Your assignment: Identify all lines in the listing that include the word "starts", and copy them out.

--------------------

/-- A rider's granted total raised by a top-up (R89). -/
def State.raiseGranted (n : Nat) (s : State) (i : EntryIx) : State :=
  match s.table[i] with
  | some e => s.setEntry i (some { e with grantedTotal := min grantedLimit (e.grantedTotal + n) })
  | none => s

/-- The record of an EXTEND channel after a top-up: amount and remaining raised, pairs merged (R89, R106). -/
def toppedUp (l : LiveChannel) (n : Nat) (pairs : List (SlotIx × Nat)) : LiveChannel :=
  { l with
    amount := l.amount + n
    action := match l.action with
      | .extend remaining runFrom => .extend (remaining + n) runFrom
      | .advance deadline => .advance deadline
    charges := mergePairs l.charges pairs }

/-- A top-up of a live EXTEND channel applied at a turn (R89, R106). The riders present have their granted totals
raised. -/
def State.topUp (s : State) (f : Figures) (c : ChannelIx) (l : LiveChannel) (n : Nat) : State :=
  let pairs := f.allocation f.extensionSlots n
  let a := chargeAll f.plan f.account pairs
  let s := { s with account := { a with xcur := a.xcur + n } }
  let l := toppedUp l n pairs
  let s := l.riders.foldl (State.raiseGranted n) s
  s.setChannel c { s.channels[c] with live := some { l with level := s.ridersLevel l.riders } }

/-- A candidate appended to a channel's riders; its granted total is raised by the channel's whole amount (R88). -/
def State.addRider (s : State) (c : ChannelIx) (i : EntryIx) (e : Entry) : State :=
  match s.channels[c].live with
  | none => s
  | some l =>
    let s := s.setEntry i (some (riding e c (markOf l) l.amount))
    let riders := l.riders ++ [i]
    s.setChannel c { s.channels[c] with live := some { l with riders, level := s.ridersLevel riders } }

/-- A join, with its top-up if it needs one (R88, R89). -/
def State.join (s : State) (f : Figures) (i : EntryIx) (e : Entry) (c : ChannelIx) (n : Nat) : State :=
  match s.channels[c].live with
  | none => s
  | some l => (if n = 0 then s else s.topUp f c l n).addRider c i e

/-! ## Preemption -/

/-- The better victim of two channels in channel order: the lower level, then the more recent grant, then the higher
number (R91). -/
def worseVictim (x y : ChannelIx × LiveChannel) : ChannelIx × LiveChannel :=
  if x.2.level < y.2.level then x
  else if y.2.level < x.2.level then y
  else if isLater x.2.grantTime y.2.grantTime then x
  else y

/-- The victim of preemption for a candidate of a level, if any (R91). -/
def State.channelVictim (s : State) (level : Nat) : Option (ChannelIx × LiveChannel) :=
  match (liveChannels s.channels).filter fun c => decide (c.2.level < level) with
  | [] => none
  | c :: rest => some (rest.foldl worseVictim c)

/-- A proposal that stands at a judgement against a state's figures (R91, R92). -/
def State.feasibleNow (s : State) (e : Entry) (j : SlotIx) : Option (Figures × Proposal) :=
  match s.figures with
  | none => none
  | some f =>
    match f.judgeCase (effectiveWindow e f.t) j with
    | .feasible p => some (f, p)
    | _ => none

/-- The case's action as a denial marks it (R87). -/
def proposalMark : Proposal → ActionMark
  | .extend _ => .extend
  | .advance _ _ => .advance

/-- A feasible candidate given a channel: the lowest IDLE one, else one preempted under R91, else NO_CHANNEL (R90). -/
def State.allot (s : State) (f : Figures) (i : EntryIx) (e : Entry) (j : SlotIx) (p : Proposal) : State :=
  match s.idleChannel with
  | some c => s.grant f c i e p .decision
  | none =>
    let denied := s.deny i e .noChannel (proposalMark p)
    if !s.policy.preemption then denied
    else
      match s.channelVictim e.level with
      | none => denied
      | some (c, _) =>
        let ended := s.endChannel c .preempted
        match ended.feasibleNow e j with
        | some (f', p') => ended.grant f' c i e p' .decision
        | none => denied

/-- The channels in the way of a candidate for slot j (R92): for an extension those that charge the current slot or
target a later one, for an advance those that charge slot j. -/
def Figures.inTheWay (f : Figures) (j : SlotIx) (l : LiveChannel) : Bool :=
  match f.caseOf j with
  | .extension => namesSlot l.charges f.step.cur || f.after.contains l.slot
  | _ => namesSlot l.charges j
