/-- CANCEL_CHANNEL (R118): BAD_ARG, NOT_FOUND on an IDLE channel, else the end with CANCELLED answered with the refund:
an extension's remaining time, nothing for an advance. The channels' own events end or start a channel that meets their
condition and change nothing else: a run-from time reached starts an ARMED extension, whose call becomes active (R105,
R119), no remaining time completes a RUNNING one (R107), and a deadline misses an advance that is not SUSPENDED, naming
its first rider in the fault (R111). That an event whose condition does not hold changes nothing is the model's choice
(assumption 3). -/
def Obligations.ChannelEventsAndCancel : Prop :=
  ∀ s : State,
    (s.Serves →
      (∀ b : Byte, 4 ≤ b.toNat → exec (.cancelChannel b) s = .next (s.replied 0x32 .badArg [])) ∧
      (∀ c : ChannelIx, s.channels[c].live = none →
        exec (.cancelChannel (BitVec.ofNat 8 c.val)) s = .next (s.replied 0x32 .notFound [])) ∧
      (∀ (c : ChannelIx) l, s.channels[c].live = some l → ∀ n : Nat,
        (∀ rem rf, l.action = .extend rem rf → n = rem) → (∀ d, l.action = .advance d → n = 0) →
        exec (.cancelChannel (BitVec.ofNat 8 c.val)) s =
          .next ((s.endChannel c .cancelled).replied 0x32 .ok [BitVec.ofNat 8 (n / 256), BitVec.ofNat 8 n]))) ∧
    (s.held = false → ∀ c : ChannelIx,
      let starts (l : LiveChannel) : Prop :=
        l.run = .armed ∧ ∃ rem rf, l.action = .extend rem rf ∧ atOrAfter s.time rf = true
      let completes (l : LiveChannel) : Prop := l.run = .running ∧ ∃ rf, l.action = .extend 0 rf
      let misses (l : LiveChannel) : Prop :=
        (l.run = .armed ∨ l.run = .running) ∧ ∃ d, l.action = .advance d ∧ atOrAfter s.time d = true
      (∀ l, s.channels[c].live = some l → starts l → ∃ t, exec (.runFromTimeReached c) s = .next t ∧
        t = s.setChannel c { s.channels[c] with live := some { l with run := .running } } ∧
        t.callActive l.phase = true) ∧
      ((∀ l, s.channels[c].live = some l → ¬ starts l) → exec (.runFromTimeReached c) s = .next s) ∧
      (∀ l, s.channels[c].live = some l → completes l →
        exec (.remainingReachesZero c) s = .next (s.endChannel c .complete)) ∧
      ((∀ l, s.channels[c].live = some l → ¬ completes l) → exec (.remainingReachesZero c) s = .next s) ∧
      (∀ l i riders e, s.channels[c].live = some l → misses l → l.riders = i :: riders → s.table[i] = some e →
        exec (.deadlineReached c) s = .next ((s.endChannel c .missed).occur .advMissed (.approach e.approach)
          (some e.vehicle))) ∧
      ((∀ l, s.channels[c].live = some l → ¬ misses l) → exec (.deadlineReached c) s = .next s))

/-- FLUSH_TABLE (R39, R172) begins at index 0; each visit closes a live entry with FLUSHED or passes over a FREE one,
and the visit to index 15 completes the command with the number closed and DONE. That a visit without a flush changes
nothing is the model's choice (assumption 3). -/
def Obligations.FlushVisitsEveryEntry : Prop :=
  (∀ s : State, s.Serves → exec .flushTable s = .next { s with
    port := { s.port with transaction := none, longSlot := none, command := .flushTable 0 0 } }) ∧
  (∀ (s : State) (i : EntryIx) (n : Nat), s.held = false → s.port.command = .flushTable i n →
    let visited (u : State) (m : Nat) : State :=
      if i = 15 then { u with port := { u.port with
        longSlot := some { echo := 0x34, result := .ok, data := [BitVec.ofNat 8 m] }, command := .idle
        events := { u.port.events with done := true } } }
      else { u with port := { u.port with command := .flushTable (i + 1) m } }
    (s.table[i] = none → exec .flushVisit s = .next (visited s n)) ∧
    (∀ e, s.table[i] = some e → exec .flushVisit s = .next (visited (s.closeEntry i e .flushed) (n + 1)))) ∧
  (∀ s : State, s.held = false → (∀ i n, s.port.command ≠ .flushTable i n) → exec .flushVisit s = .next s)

--------------------

Answer section:
condition and change nothing else: a run-from time reached starts an ARMED extension, whose call becomes active (R105,
      let starts (l : LiveChannel) : Prop :=
      (∀ l, s.channels[c].live = some l → starts l → ∃ t, exec (.runFromTimeReached c) s = .next t ∧
      ((∀ l, s.channels[c].live = some l → ¬ starts l) → exec (.runFromTimeReached c) s = .next s) ∧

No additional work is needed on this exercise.